#### REQUIRED ACTION
The material below holds a span beginning at the line with "moment (R74, R82, R83)." and ending at the line with "empty; the host". Quote that span exactly, both ends included, and only that span.

#### INPUT FOR THIS TASK
-- ==== Sys2Proof/Certificates/Slice0/Obligations.lean ====
section
/-! DEFINITION. The statements for the provers, from the numbered rules of `spec/`. Where a statement rests on a decision of
the spec (`92_eei_decisions.md`) or of the model, its docstring names it. The register bit numbers are those of R26, R28,
R29, R30, R32 and R35, which the spec marks as general knowledge (notes/assumptions/1). -/

open Sys2Proof Sys2Proof.Machine

/-! ### Encoding and the step -/

/-- Keys written out from R81 and R84 decode to the operations they stand for (R81: "So `OUT 3, 0x80` is the word `0xB80`
and `IN 5` is `0x500`"). The byte layout of a key is the model's (notes/assumptions/9). -/
def Obligations.WrittenKeysDecode : Prop :=
  decodeTableWord 16 0x0000 = some .rdRbr ∧ decodeTableWord 16 0x1000 = some .rdDll ∧
  decodeTableWord 16 0x1100 = some .rdDlm ∧ decodeTableWord 16 0x0500 = some .rdLsr ∧
  decodeTableWord 16 0x0841 = some (.wrThr 0x41) ∧ decodeTableWord 16 0x1860 = some (.wrDll 0x60) ∧
  decodeTableWord 16 0x09F2 = some (.wrIer 0xF2) ∧ decodeTableWord 16 0x0B80 = some (.wrLcr 0x80) ∧
  decodeTableWord 16 0x1B03 = some (.wrLcr 0x03) ∧ decodeTableWord 16 0x0FA5 = some (.wrScr 0xA5) ∧
  decodeTableWord 16 0x2000 = none

/-- A byte access at an offset of a live block that has been powered up (R208), standing first in the list of pending
requests, is performed by the next step as the operation its decode key selects, the key's top bit being `LCR[7]` at that
moment (R74, R82, R83). The list of pending requests is the model's bookkeeping (notes/assumptions/8). -/
def Obligations.StepRunsDecodedTransaction : Prop :=
  ∀ (s : State) (ep : Ep) (dir : Dir) (port : Nat) (data : Byte) (source : Option Nat) (rest : List Request),
    s.pending = .access ep dir port data source :: rest →
    (s.port ep).live = true → (s.port ep).stage = .powered → (s.port ep).cfg.base ≤ port → port < (s.port ep).cfg.base + 8 →
    step s = exec (decodeKey (keyOf ((s.port ep).lcr.getLsbD 7)
      (transWord dir (BitVec.ofNat 3 (port - (s.port ep).cfg.base)) data))) { s with active := ep, pending := rest }

/-- A call of the line or the host, standing first, is performed by the next step (R71 (c), R88, R89); a call that resolves a
link is performed in the directory it hands over, whatever was handed over before (R181); `RESET` and `RESTORE`, one of which
is performed at each power-up, are performed with the block counted as powered up (R208). The construction of a block in an
empty slot, where it brings no port conflict into one machine (R63, R201), is performed by the step itself: the block takes
its configuration, the pair of base address and line its adapter selects, and the values of R47 with link absent and sinks
empty; the host is returned a `ConfigurationError`, reported as a warning, exactly where the adapter is neither 1 nor 2, the
block then being inert (R200, R235). The list of pending requests is the model's bookkeeping (notes/assumptions/8), and so
are the register values of a block before its first power-up (notes/assumptions/25) and the stages of a block's life
(notes/assumptions/29). -/
def Obligations.StepRunsPendingCall : Prop :=
  (∀ (s : State) (ep : Ep) (c : Call) (rest : List Request), s.pending = .call ep c :: rest →
    (∀ f d, c ≠ .resolve f d) → (∀ f d, c ≠ .connect f d) → c ≠ .reset → (∀ x, c ≠ .restore x) →
    step s = exec c.toInstr { s with active := ep, pending := rest }) ∧
  (∀ (s : State) (ep : Ep) (snapshot : List Prim) (rest : List Request), ∃ t : State,
    t.port ep = { s.port ep with stage := if (s.port ep).stage = .absent then .absent else .powered } ∧
    t.port ep.other = s.port ep.other ∧ t.active = ep ∧ t.pending = rest ∧ t.directory = s.directory ∧ t.events = s.events ∧
    (s.pending = .call ep .reset :: rest → step s = exec .reset t) ∧
    (s.pending = .call ep (.restore snapshot) :: rest → step s = exec (.restore snapshot) t)) ∧
  (∀ (s : State) (ep : Ep) (flag : Bool) (directory : List DirEntry) (rest : List Request),
    (s.pending = .call ep (.resolve flag directory) :: rest →
      step s = exec (.resolve flag) { s with active := ep, pending := rest, directory := directory }) ∧
    (s.pending = .call ep (.connect flag directory) :: rest →
      step s = exec (.connect flag) { s with active := ep, pending := rest, directory := directory })) ∧
  (∀ (s : State) (ep : Ep) (cfg : PortConfig) (rest : List Request), s.pending = .construct ep cfg :: rest →
    (s.port ep).stage = .absent → cfg.pairs.Exclusive →
    ((s.port ep.other).live = true → (s.port ep.other).cfg.machine = cfg.machine →
      (s.port ep.other).cfg.pairs = cfg.pairs ∧ (s.port ep.other).cfg.adapter ≠ cfg.adapter) →
    ∃ t, step s = .next t ∧ t.pending = rest ∧ t.directory = s.directory ∧ t.port ep.other = s.port ep.other ∧
      (t.port ep).cfg = cfg ∧ (t.port ep).stage = .constructed ∧
      (cfg.adapter = 1 → (t.port ep).cfg.base = cfg.pairs.base1 ∧ (t.port ep).cfg.irqLine = cfg.pairs.line1) ∧
      (cfg.adapter = 2 → (t.port ep).cfg.base = cfg.pairs.base2 ∧ (t.port ep).cfg.irqLine = cfg.pairs.line2) ∧
      (t.port ep).peer = none ∧ (t.port ep).sendData = none ∧ (t.port ep).updateStatus = none ∧
      (t.port ep).logbuf = [] ∧ (t.port ep).column = 0 ∧ (t.port ep).surface = [] ∧
      (t.port ep).rxq = [] ∧ (t.port ep).intr = false ∧ (t.port ep).dl = cfg.dlReset ∧
      [(t.port ep).rbr, (t.port ep).thr, (t.port ep).ier, (t.port ep).iir, (t.port ep).lcr, (t.port ep).mcr,
        (t.port ep).lsr, (t.port ep).msr, (t.port ep).scr] = [0x00, 0x00, 0x00, 0x01, 0x00, 0x00, 0x60, 0x30, 0x00] ∧
      (cfg.adapter = 1 ∨ cfg.adapter = 2 → t.result = .constructed ∧ t.events = s.events ∧ (t.port ep).live = true) ∧
      (cfg.adapter ≠ 1 → cfg.adapter ≠ 2 →
        t.result = .configurationError ∧ t.events = s.events ++ [.configurationError ep] ∧ (t.port ep).live = false))

/-- What a step does where there is no operation to perform: with nothing pending nothing happens (R9); an access of
another width is refused (R65, decision D15, notes/assumptions/10); an access that no block claims leaves every block and
the history as they are (R64, notes/assumptions/11). What the spec excludes is refused by name: an access to a live block
before its first power-up (R208), a construction in a slot that has a block (R201), and the construction of a block beside a
live one of the same machine that has the same adapter or another table of pairs, or from a table whose two ranges overlap
(R63); that the model stops there is its own choice (notes/assumptions/29). -/
def Obligations.StepWithoutOperation : Prop :=
  (∀ s : State, s.pending = [] → step s = .next s) ∧
  (∀ (s : State) (ep : Ep) (dir : Dir) (port width : Nat) (rest : List Request),
    s.pending = .wide ep dir port width :: rest → step s = .refused (.wideAccess width)) ∧
  (∀ (s : State) (ep : Ep) (dir : Dir) (port : Nat) (data : Byte) (source : Option Nat) (rest : List Request),
    s.pending = .access ep dir port data source :: rest →
    ((s.port ep).live = false ∨ port < (s.port ep).cfg.base ∨ (s.port ep).cfg.base + 8 ≤ port) →
    ∃ t, step s = .next t ∧ (∀ q, t.port q = s.port q) ∧ t.events = s.events ∧ t.directory = s.directory ∧ t.pending = rest) ∧
  (∀ (s : State) (ep : Ep) (dir : Dir) (port : Nat) (data : Byte) (source : Option Nat) (rest : List Request),
    s.pending = .access ep dir port data source :: rest → (s.port ep).live = true → (s.port ep).stage ≠ .powered →
    (s.port ep).cfg.base ≤ port → port < (s.port ep).cfg.base + 8 → step s = .refused .beforePowerUp) ∧
  (∀ (s : State) (ep : Ep) (cfg : PortConfig) (rest : List Request), s.pending = .construct ep cfg :: rest →
    ((s.port ep).stage ≠ .absent → step s = .refused .constructedTwice) ∧
    ((s.port ep).stage = .absent → cfg.adapter = 1 ∨ cfg.adapter = 2 →
      (¬ cfg.pairs.Exclusive ∨ ((s.port ep.other).live = true ∧ (s.port ep.other).cfg.machine = cfg.machine ∧
        ((s.port ep.other).cfg.pairs ≠ cfg.pairs ∨ (s.port ep.other).cfg.adapter = cfg.adapter))) →
      step s = .refused .windowTaken))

#### ANSWER BELOW
moment (R74, R82, R83). The list of pending requests is the model's bookkeeping (notes/assumptions/8). -/
def Obligations.StepRunsDecodedTransaction : Prop :=
  ∀ (s : State) (ep : Ep) (dir : Dir) (port : Nat) (data : Byte) (source : Option Nat) (rest : List Request),
    s.pending = .access ep dir port data source :: rest →
    (s.port ep).live = true → (s.port ep).stage = .powered → (s.port ep).cfg.base ≤ port → port < (s.port ep).cfg.base + 8 →
    step s = exec (decodeKey (keyOf ((s.port ep).lcr.getLsbD 7)
      (transWord dir (BitVec.ofNat 3 (port - (s.port ep).cfg.base)) data))) { s with active := ep, pending := rest }

/-- A call of the line or the host, standing first, is performed by the next step (R71 (c), R88, R89); a call that resolves a
link is performed in the directory it hands over, whatever was handed over before (R181); `RESET` and `RESTORE`, one of which
is performed at each power-up, are performed with the block counted as powered up (R208). The construction of a block in an
empty slot, where it brings no port conflict into one machine (R63, R201), is performed by the step itself: the block takes
its configuration, the pair of base address and line its adapter selects, and the values of R47 with link absent and sinks
empty; the host is returned a `ConfigurationError`, reported as a warning, exactly where the adapter is neither 1 nor 2, the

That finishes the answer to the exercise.